My old Dell crashed and i lost all of my information and music from my HD. I bought a new PowerBook G4. I want to transfer my music from my ipod onto my new computer so i can manage everything in iTunes. Please tell me how I can do this....transfer songs from ipod to apple.....?? thanks


----------



## MSM Hobbes (Apr 23, 2004)

Try the following for more info:
http://www.ipodlounge.com/articles_more.php?id=5090_0_8_0_M

One idea that I've heard is to treat the ipod just as if its another hard drive, forgeting all about the itunes. Copy the files from your ipod into another folder, and then reimport on your new itunes. I've not done such, but it may be worth a shot... Oh, and at the ipodlounge.com, there is a forum there too that may have some hints/help.

Good luck, and whatever ya do, please let us know here too - thanks!


----------



## followme318 (Jan 12, 2004)

MSM Hobbies-thank you very much

Being that I am a recent changer from PC to Mac I had tried to move the ipod files as if it were an additional hard drive already. Although, the ipod control folder didnt appear. I have a feeling there is a setting, which i looked for to change, is set to hide hidden folders from within the ipod.

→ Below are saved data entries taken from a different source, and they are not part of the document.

/-- What the module keeps beside: feeds, holdup, reset inputs, fuses, the commissioning key, the seconds and microseconds of
the always-on time, and the counter of free values. -/
def Sys.afterReset (s : Sys) : Sys :=
  { Sys.reset with
    mode := s.mode, feedA := s.feedA, feedB := s.feedB, powerLoss := s.powerLoss, holdupReady := s.holdupReady,
    front := s.front, rear := s.rear, fuse := s.fuse, key := s.key, keySet := s.keySet,
    refusals := s.refusals, lockout := s.lockout, us := s.us, seconds := s.seconds, slot := s.slot, free := s.free }

/-- The DIO hardware after a reset: what conducted is switched off (R374, R379). -/
def Dio.afterReset (d : Dio) : Dio :=
  { Dio.reset with demag := d.demag ||| (d.prevWord &&& ~~~d.deferred &&& ~~~d.overload) }

/-- The Port Hub after a reset: its fuses, and the runs of its BIST since power-on (R324). -/
def Ph.afterReset (h : Ph) : Ph :=
  { Ph.reset with golden := h.golden, regs := Regs.set [] 0x40009064 (h.regs.get 0x40009064) }

/-- Step 2 of R309: every device except the always-on domains and the holdup controller is reset; the Service Controller
flushes first (step 3). The mode becomes BOOT, where Sprout begins (R405); its MODE_CHANGE
record still names the cluster the reset found. -/
def Mach.deviceReset (m : Mach) : Mach :=
  let tag := m.sys.bootTag
  let m := ((m.settleWaiting).flushAll).storeSettings
  let m := m.mapLanes Lane.afterReset
  let m := { m with ph := m.ph.afterReset, sc := m.sc.afterReset, fed := Fed.reset,
                    dio := m.dio.afterReset, clk := Clks.reset, msi := Msix.reset,
                    sys := { m.sys.afterReset with cluster := m.sys.cluster } }
  (((m.setMode 2 tag).putAll F.SYS_MODE_HIST_COUNT 0).updSys (fun s => { s with cluster := 0 })).enterBoot

/-- The fuse and strap values filled during BOOT (R301, R428). -/
def Lane.fillFuses (ix : Nat) (x : Lane) : Lane :=
  let r := x.regs.replacePin
  { x with regs := ((((((r.put F.SYS_STATUS_LIFECYCLE x.lifecycle).put F.SYS_SERIAL_LO_SERIAL x.serial.toNat).put
      F.SYS_SERIAL_HI_SERIAL (x.serial.toNat / 2 ^ 32)).put F.VOT_LANE_LANE ix).put F.BST_GOLDEN_LO_GOLDEN x.golden.toNat).put
      F.BST_GOLDEN_HI_GOLDEN (x.golden.toNat / 2 ^ 32)) }

def Mach.fillFuses (m : Mach) : Mach :=
  let m := laneIds.foldl (fun (m : Mach) l => m.updLane l (Lane.fillFuses (laneIx l))) m
  m.setPhRegs ((m.ph.regs.put F.BST_GOLDEN_LO_GOLDEN m.ph.golden.toNat).put F.BST_GOLDEN_HI_GOLDEN (m.ph.golden.toNat / 2 ^ 32))

/-- The settings of R429 and the interface numbers of the running RTE microcode (R114), filled into one lane. -/
def Mach.fillLane (m : Mach) (x : Lane) : Lane :=
  let v := (Store.get FwStore.factory m.sc.running 2).version
  { x with regs := (((fillSettings m.sc.settingsNow laneSettings x.regs).put F.RTE_RULE_IF_MIN (Config.ruleIfMin v)).put
      F.RTE_RULE_IF_MAX (Config.ruleIfMax v)) }

/-- The Service Controller fills the settings into every lane, the Port Hub and its own pages. -/
def Mach.fillSettings (m : Mach) : Mach :=
  let m := m.mapLanes m.fillLane
  let m := m.setPhRegs (Machine.fillSettings m.sc.settingsNow hubSettings m.ph.regs)
  { m with sc := { m.sc with regs := Machine.fillSettings m.sc.settingsNow ctlSettings m.sc.regs } }

/-- A challenge is offered (R297): 16 random bytes. -/
def Mach.offerChallenge (m : Mach) : Mach :=
  let f := m.fresh
  let m := f.2
  let c := (List.range 16).map (Config.challengeByte f.1)
  let m := m.updSys (fun s => { s with challenge := some c })
  m.mapLanes (fun x => { x with regs := ((List.range 4).foldl (fun r k =>
    r.put (F.SYS_AUTH_CHALLENGEk_BYTES k) (ofBe ((c.drop (4 * k)).take 4))) x.regs) })

/-- No challenge is offered. -/
def Mach.dropChallenge (m : Mach) : Mach :=
  let m := m.updSys (fun s => { s with challenge := none })
  m.mapLanes (fun x => { x with regs := (List.range 4).foldl (fun r k => r.put (F.SYS_AUTH_CHALLENGEk_BYTES k) 0) x.regs })

/-- A new challenge replaces the used or expired one, unless the lockout holds or the lifecycle needs none. -/
def Mach.nextChallenge (m : Mach) : Mach :=
  if m.sys.lockout || decide (m.a.lifecycle ≠ 4) then m.dropChallenge else m.offerChallenge

/-! ### A restart (R309, R310) -/

/-- Step 1 of R309 for one lane: the guard gate substitutes every command, the DIO lines go off. -/
def Lane.resetStep1 (x : Lane) : Lane := { x with zvl := { x.zvl with gating := true }, dioNext := 0 }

I ended up using the forum you sent me. There was a ink there with a program which easily directs you and moves all your files from your ipod onto you comp. The mac version of htis program is here:

http://www.thelittleappfactory.com/application.php?app=iPodRip

the PC version is also availible by browsing for it through the link above. Again, thanks.


----------



## MSM Hobbes (Apr 23, 2004)

You be welcome! So, so far, how well do you like your new PB G4 Mac?
Much troubles converting from PC to this superiour computer?  
Take care,
Rob


----------